Maloof, a local Chicago historian and art collector, discovered Maier’s negatives at a Chicago auction house and thought he saw something unusual in her stark images of homeless men, the dirty backside of a construction worker, a dead horse, a couple’s clasped hands. But when he Googled her and started asking around, he came up with nothing.

Before her death in 2009, eighty-three year old Maier had taken more than 100,000 pictures, primarily of strangers on the street. And while her photographs were stunning, Maier, however, never showed them to anyone. Her desire to remain anonymous fascinated Maloof. He set out to discover her story by following a trail of acquaintances and families that once employed her.

If Maloof was looking for a clear portrait of Maier, what he found instead was a collage. A considerable chunk of the movie consists of interviews that could be an excellent study in bewilderment. These are the people who should have known her best—the now grown children she cared for, her employers, the one woman Maloof could find who called her a friend—and yet there are lots of awkward pauses, scratching of heads, furrowing of brows, searching the sky for answers.
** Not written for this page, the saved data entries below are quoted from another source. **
/-- Accesses to the stores and the inbound queue: performed in RUN, held and woken for otherwise (R29, R30, R57,
R58, R59, R60, R51). A scratch access to a store of block b in RUN whose slot is not being retired is performed
at once: a write is stored by its mask (where no instruction in flight of another executor is adding to those
bytes), a read answers the line and changes no memory and no register. In GATED it is queued and the block
starts its own clock; in NAP or OFF it is queued and the block raises WAKE_REQ. An address outside the stores is
a decode error of the requester. BLOCK_INBOUND_DISPATCH in a block that is not in RUN with something queued
keeps the queue and wakes the block the same way; in RUN it takes a queued access out of the queue and performs
it. -/
def Obligations.DispatchAtASleepingBlockWakesIt : Prop :=
  (∀ (x : ScratchReq) (b : Block) (slot : Option Nat) (s : State), scratchHome x.addr = some (b.val, slot) →
    s.blkState b = .run → (s.blk b).slotStopped slot = false →
    exec (.scratchAccess x) s = .next (s.performScratch b slot x) ∧
    (∀ w, x.wr = some w → (∀ n, slot = some n → (s.blk b).gone.contains n = false) →
      s.updating ⟨x.req.val, none⟩ (writeRanges w (x.addr / 64)) = [] →
      (s.performScratch b slot x).mem = (s.memWrite (x.addr / 64) w).mem) ∧
    (x.wr = none → (s.performScratch b slot x).mem = s.mem ∧ (s.performScratch b slot x).regs = s.regs ∧
      ((∀ n, slot = some n → (s.blk b).gone.contains n = false) → (x, s.mem.line (x.addr / 64),
        anyPoison (s.mem.wordPoison (x.addr / 64))) ∈ ((s.performScratch b slot x).blk b).scratchDone))) ∧
  (∀ (x : ScratchReq) (b : Block) (slot : Option Nat) (s : State), scratchHome x.addr = some (b.val, slot) →
    s.blkState b ≠ .run → ∃ t : State, exec (.scratchAccess x) s = .next t ∧ (t.blk b).inq = (s.blk b).inq ++ [.scratch x] ∧
      t.mem = s.mem ∧ (s.blkState b = .gated → (t.blk b).waking = true ∧ t.regs = s.regs) ∧
      (s.blkState b = .nap ∨ s.blkState b = .off → t.fld .BLK_PWR_WAKE_REQ b = 1 ∧
        RegsBut s t [Fld.BLK_PWR_WAKE_REQ.key b 0]) ∧
      t = { s.trafficOf t with regs := t.regs, blks := t.blks } ∧ t.budgets = s.budgets) ∧
  (∀ (x : ScratchReq) (s : State), scratchHome x.addr = none →
    exec (.scratchAccess x) s = .next (s.refuse x.req x.addr x.wr.isSome)) ∧
  (∀ (b : Block) (s : State), (s.blk b).inq ≠ [] → s.blkState b ≠ .run →
    ∃ t : State, exec (.blockInboundDispatch b) s = .next t ∧ (t.blk b).inq = (s.blk b).inq ∧ t.mem = s.mem ∧
      (s.blkState b = .gated → (t.blk b).waking = true) ∧
      (s.blkState b = .nap ∨ s.blkState b = .off → t.fld .BLK_PWR_WAKE_REQ b = 1)) ∧
  (∀ (b : Block) (x : ScratchReq) (slot : Option Nat) (s : State), (s.blk b).inq = [.scratch x] → s.blkState b = .run →
    scratchHome x.addr = some (b.val, slot) → (s.blk b).slotStopped slot = false →
    exec (.blockInboundDispatch b) s =
      .next ((s.setBlk b { s.blk b with inq := [] }).performScratch b slot x))

/-- FCLK, HCLK and self-refresh: when each clock stops and runs (R24). FCLK_IDLE_STOP stops a region's FCLK when
every block of the region is in GATED, NAP or OFF, the sequencer waits on a watch or for work, and nothing is
under way there; it stops the FCLK of a host-complex die's fabric interface (12, 13) when nothing is under way
there. CLUSTER_CLOCK_STOP stops a cluster's HCLK exactly when all four cores wait. A populated far channel at
which nothing waits enters self-refresh and leaves it. Each changes that one clock and nothing else. -/
def Obligations.ClocksStopAndRun : Prop :=
  (∀ (d : Fin 14) (s : State),
    (∀ r : Region, r.val = d.val → (∀ k, k < 8 → s.fld .BLK_PWR_STATE (r.val * 8 + k) ≠ 0) ∧
      ((s.exe (.seq r)).watch.isSome = true ∨ s.fld .SEQ_STAT_STATE r = 0) ∧ s.reqsAt r = [] ∧
      (s.exe (.seq r)).flights = [] ∧ ∀ p ∈ s.coh.txns, homeOf p.1 ≠ r.val) →
    s.noAsks d.val = true → (∀ m ∈ s.coh.net, siteOf m.src ≠ d.val ∧ siteOf m.dst ≠ d.val) →
    ∃ t : State, exec (.fclkIdleStop d) s = .next t ∧ Tbl.get t.clk.fclkStopped false d.val = true ∧
      (∀ q : Nat, q ≠ d.val → Tbl.get t.clk.fclkStopped false q = Tbl.get s.clk.fclkStopped false q) ∧
      t = { s with clk := { s.clk with fclkStopped := t.clk.fclkStopped } }) ∧
  (∀ (q : Cluster) (w : BitVec 4) (s : State), ∃ t : State, exec (.clusterClockStop q w) s = .next t ∧
    (Tbl.get t.clk.hclkStopped false q.val = true ↔ w = 0b1111#4) ∧
    (∀ n : Nat, n ≠ q.val → Tbl.get t.clk.hclkStopped false n = Tbl.get s.clk.hclkStopped false n) ∧
    t = { s with clk := { s.clk with hclkStopped := t.clk.hclkStopped } }) ∧
  (∀ (f : Region) (s : State), s.flag .FMC_STAT_POP f = true → (s.budget (.far f)).asks = [] →
    ∃ t : State, exec (.farSelfRefreshEntry f) s = .next t ∧
    Tbl.get t.clk.selfRefresh false f.val = true ∧ t = { s with clk := { s.clk with selfRefresh := t.clk.selfRefresh } }) ∧
  (∀ (f : Region) (s : State), ∃ t : State, exec (.farSelfRefreshExit f) s = .next t ∧
    Tbl.get t.clk.selfRefresh false f.val = false ∧ t = { s with clk := { s.clk with selfRefresh := t.clk.selfRefresh } })

/-- Budgets: the period start, a grant, a starved class and a quota write (R35, R39, R40, R41, R43, R44, R45, R46,
R47). With the resource's clock running and budgets on, BUDGET_PERIOD_START sets each balance to the quota (at
least 64 for MGMT) plus any debt and the pool to the capacity left by the quotas; with budgets off balances
stay; the periods a class has waited without a grant are counted. BUDGET_GRANT with budgets on and one request
waiting, of a class with a positive balance, charges that class one unit for each 64 bytes of its next 4 KiB and
no other class, and takes them off what waits; with budgets off it grants without charging. BUDGET_STARVED sets
the class's bit once its run of periods without a grant has reached STARVE_LIM, which is not 0, and raises the
record of R45. BDG_QUOTA_WRITE writes the quota of the selected resource, shows OVERSUB at once and leaves the
balances of the current period alone; a select value that names no resource makes it have no effect. -/
def Obligations.BudgetsRefillGrantAndReportStarvation : Prop :=
  (∀ (res : BudgetRes) (s : State), s.budgetClock res = true →
    (s.budgetOn res = true → ∃ t : State, exec (.budgetPeriodStart res.kind res.index) s = .next t ∧
      (∀ n, n < 8 → (t.budget res).balOf n =
        ((if n = 7 then max (s.quota res 7) 64 else s.quota res n : Nat) : Int) + min ((s.budget res).balOf n) 0) ∧
      (t.budget res).pool = ((s.budgetCap res - s.quotaSum res : Nat) : Int) ∧
      t = { s with regs := t.regs, budgets := t.budgets }) ∧
    (s.budgetOn res = false → ∃ t : State, exec (.budgetPeriodStart res.kind res.index) s = .next t ∧ (t.budget res).bal = (s.budget res).bal ∧
      (t.budget res).pool = (s.budget res).pool) ∧
    ∃ t : State, exec (.budgetPeriodStart res.kind res.index) s = .next t ∧ (t.budget res).granted = [] ∧ (t.budget res).asks = (s.budget res).asks ∧
      ∀ n, n < 8 → (t.budget res).starve.getD n 0 =
        if (s.budget res).waiting n = true ∧ (s.budget res).granted.contains n = false then (s.budget res).starve.getD n 0 + 1 else 0) ∧
  (∀ (res : BudgetRes) (a : Ask) (c : ActClass) (s : State), a.cls = c.val → s.budgetClock res = true → (s.budget res).bal.length = 8 →
    (s.budget res).asks = [a] →
    (let left : List Ask := if a.bytes ≤ 4096 then [] else [{ a with bytes := a.bytes - 4096 }]
     (s.budgetOn res = true → 0 < (s.budget res).balOf a.cls → ∃ t : State, exec (.budgetGrant res.kind res.index c) s = .next t ∧
       (t.budget res).balOf a.cls = (s.budget res).balOf a.cls - (min ((a.bytes + 63) / 64) 64 : Nat) ∧
       (∀ m, m < 8 → m ≠ a.cls → (t.budget res).balOf m = (s.budget res).balOf m) ∧ (t.budget res).asks = left ∧
       (t.budget res).pool = (s.budget res).pool ∧ a.cls ∈ (t.budget res).granted ∧
       t = { s with budgets := t.budgets, blks := t.blks } ∧ (a.cell = none → t.blks = s.blks)) ∧
     (s.budgetOn res = false → ∃ t : State, exec (.budgetGrant res.kind res.index c) s = .next t ∧ (t.budget res).bal = (s.budget res).bal ∧
       (t.budget res).asks = left ∧ t = { s with budgets := t.budgets, blks := t.blks }))) ∧
  (∀ (res : BudgetRes) (c : ActClass) (s : State), s.fld .BDG_CTRL_STARVE_LIM res.code ≠ 0 →
    s.fld .BDG_CTRL_STARVE_LIM res.code ≤ (s.budget res).starve.getD c.val 0 →
    (s.fld .BDG_STAT_STARVED res.code).testBit c.val = false →
    exec (.budgetStarved res c) s =
      .next ((s.setFld .BDG_STAT_STARVED res.code (s.fld .BDG_STAT_STARVED res.code + 2 ^ c.val)).raise (starvedAt res)
        (if starvedAt res = .chip then 0x30 else 0x24) 0x44 0 0 (info := res.kind + 256 * res.index + 65536 * c.val))) ∧
  (∀ (who : Bank) (c : ActClass) (v : W32) (s : State) (res : BudgetRes), (s.otherAccess who).selRes who = some res →
    ∃ t : State, exec (.bdgQuotaWrite who c v) s = .next t ∧ t.quota res c.val = v.toNat % 2 ^ Fld.BDG_QUOTA_QUOTA.width ∧
      t.budgets = s.budgets ∧
      t.fld .BDG_STAT_OVERSUB res.code = (if s.budgetCap res < t.quotaSum res then 1 else 0)) ∧
  (∀ (who : Bank) (c : ActClass) (v : W32) (s : State), (s.otherAccess who).selRes who = none →
    exec (.bdgQuotaWrite who c v) s = .next (s.otherAccess who))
As one interviewee said of Maier: she was a paradox.

While Maier was a private woman, some wild tales emerged from the interviews. She was unmarried and had little if any contact with her family; she affected a French accent though she was born in New York City; she force-fed one of the children in her care and smashed the figurines of another; she collected so many newspapers that they bowed her bedroom’s floors; she once referred to herself as a spy; and perhaps most tellingly, she often refused to give her name. Instead, she made up numerous aliases.

“You could not,” as one interviewee stated, “look to Vivian’s photography to explain her as a person.” But there is a remarkable parity. Like Maier herself, the photos are memorable because they are multi-layered, ambiguous, even contradictory. They are lovely and ugly, touching and harsh, comical and heartbreaking.

In her photography, Maier captured the fractured nature of every person. As she invented various identities, perhaps she was acknowledging the disparate parts of herself. Or maybe she simply didn’t want anyone to know her name.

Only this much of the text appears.